The latest Union Budget spelt relief for foreign portfolio investors with two unpopular tax moves being scuttled or deferred.
Finance Minister Arun Jaitley said that Minimum Alternative Tax will not apply to foreign investors. He has also said that General Anti Avoidance Rules (GAAR) would be deferred by two years.
The GAAR provision expanded the powers of tax authorities. The Minimum Alternative Tax was originally brought into play to bring into the tax net large domestic corporate who did not pay taxes by making use of various incentive schemes. The tax authorities had recently sent communications under the provision to foreign portfolio investors, asking them to explain why the provision should not apply to them.Read our full coverage on Union Budget
The MAT provision would have raised their long term capital gains tax from zero under the current regime to around 20 per cent. The net impact of would have run into tax liabilities for thousands of foreign investors.

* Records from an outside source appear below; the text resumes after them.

-- ==== Sys2Proof/Machine/Startup.lean ====
section
/-!
DEFINITION. The Start-up Scanner (R152 to R161): its reads in each stage, the classification of the general
blocks, the resolution of versions, the rebuilt entries, and the hand-over of the table.
-/

namespace Sys2Proof.Machine

/-! ### The scanner's lists (R152) -/

/-- Reads of the given pages of a block. -/
def pageTasks (block : BlockNo) (pages : List Nat) : List ScanTask := pages.map fun p => .page block p

/-- Page 0 reads of blocks `lo` to `hi - 1` of a bank. -/
def blockTasks (lo hi : Nat) : List ScanTask :=
  (List.range (hi - lo)).map fun i => .page (Fin.ofNat 512 (lo + i)) 0

/-- Replaces the list of a bank. -/
def Scan.setTodo (s : Scan) (b : Bank) (ts : List ScanTask) : Scan := { s with todo := s.todo.set b ts }

/-- The job a task of the scanner is. -/
def ScanTask.job : ScanTask → Job
  | .page block p => readJob block p .scanRead
  | .verify block first => { block := block, op := .eraseVerify first, cls := .read, by_ := .scanVerify }

/-- The scanner hands the next job of a bank over when it has none of its own there (R152). -/
def Device.scanPumpBank (d : Device) (b : Bank) : Device :=
  if d.scan.out[b] then d
  else
    match d.scan.todo[b] with
    | [] => d
    | t :: rest =>
      { d with scan := { d.scan.setTodo b rest with out := d.scan.out.set b true } }.queueJob b t.job

/-- The scanner hands over what it can, banks in ascending order. -/
def Device.scanPump (d : Device) : Device := allBanks.foldl Device.scanPumpBank d

/-! ### Descriptor reads (R152, R153) -/

/-- The lists of the descriptor stage: layout pages in banks 0 and 1, then the grown-bad lists of all banks. -/
def descriptorTodo : Vector (List ScanTask) 4 :=
  let gb := pageTasks 0 [1, 2, 3, 4]
  let both := pageTasks 0 [5, 6, 7, 8, 9, 10, 11, 12, 13, 14, 15] ++ gb
  #v[both, both, gb, gb]

/-- The identity page of a bank has been read (R152). With no usable one in any bank the phase is HALTED. -/
def Device.identityRead (d : Device) (b : Bank) (o : ReadOutcome) (data : List Byte) : Device :=
  match (match o with | .corrected _ => readIdentity data | .uncorrectable => none) with
  | some i => { d with identity := i, scan := { d.scan with stage := .descriptors, todo := descriptorTodo } }
  | none =>
    if b = 3 then { d with phase := .halted, scan := { d.scan with stage := .finished } }
    else { d with scan := { d.scan.setTodo (b + 1) (pageTasks 0 [0]) with stage := .identity (b + 1) } }

/-- A layout page has been read (R152). -/
def Device.layoutRead (d : Device) (b : Bank) (page : Nat) (o : ReadOutcome) (data : List Byte) : Device :=
  let programmed := match o with | .corrected _ => !allOnes data | .uncorrectable => true
  let valid := match o with | .corrected _ => readLayout page data | .uncorrectable => none
  { d with scan := { d.scan with
      topPage := if programmed then max d.scan.topPage page else d.scan.topPage
      layouts := d.scan.layouts ++ valid.toList.map fun l => { version := page - 4, bank := b, layout := l } } }

/-- The layout selected (R152): that of the highest version, the bank 0 copy of equals; `none` is the default. -/
def selectLayout (ls : List FoundLayout) : Option FoundLayout :=
  ls.foldl (fun best l =>
    match best with
    | none => some l
    | some x => if x.version < l.version ∨ (x.version = l.version ∧ l.bank.val < x.bank.val) then some l else best) none

/-- Whether a bank's layout pages have all come in: at most its four grown-bad pages are left. -/
def Scan.layoutsIn (s : Scan) (b : Bank) : Bool := decide (s.todo[b].length + (if s.out[b] then 1 else 0) ≤ 4)

/-- The Layout Store takes the selected layout when the last layout page has been read (R152, R164, log 26). -/
def Device.layoutSelected (d : Device) : Device :=
  if d.layout.active.isNone ∧ d.scan.stage = .descriptors ∧ d.scan.layoutsIn 0 ∧ d.scan.layoutsIn 1 then
    let found := selectLayout d.scan.layouts
    let l := (found.map (·.layout)).getD .default
    { d with layout :=
        { active := some l, version := (found.map (·.version)).getD 0, staged := l, pending := false,
          nextPage := d.scan.topPage + 1 } }
  else d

“No MAT for FIIs is a very welcome step and relaxes the uncertainty created recently by the tax notices. Also welcome clarification that there will be no PE on presence of fund managers,” said Rajesh H. Gandhi, Partner – Tax at Deloitte Haskins & Sells.
PE or Permanent Establishment refers to the presence of an entity in the country which makes it liable to taxation. This would not apply to asset managers whose fund managers are located in the country, said the Finance Minister.
Foreign investors currently hold over 40 per cent of India’s free float in equity markets. Free float refers to shares available for public shareholding.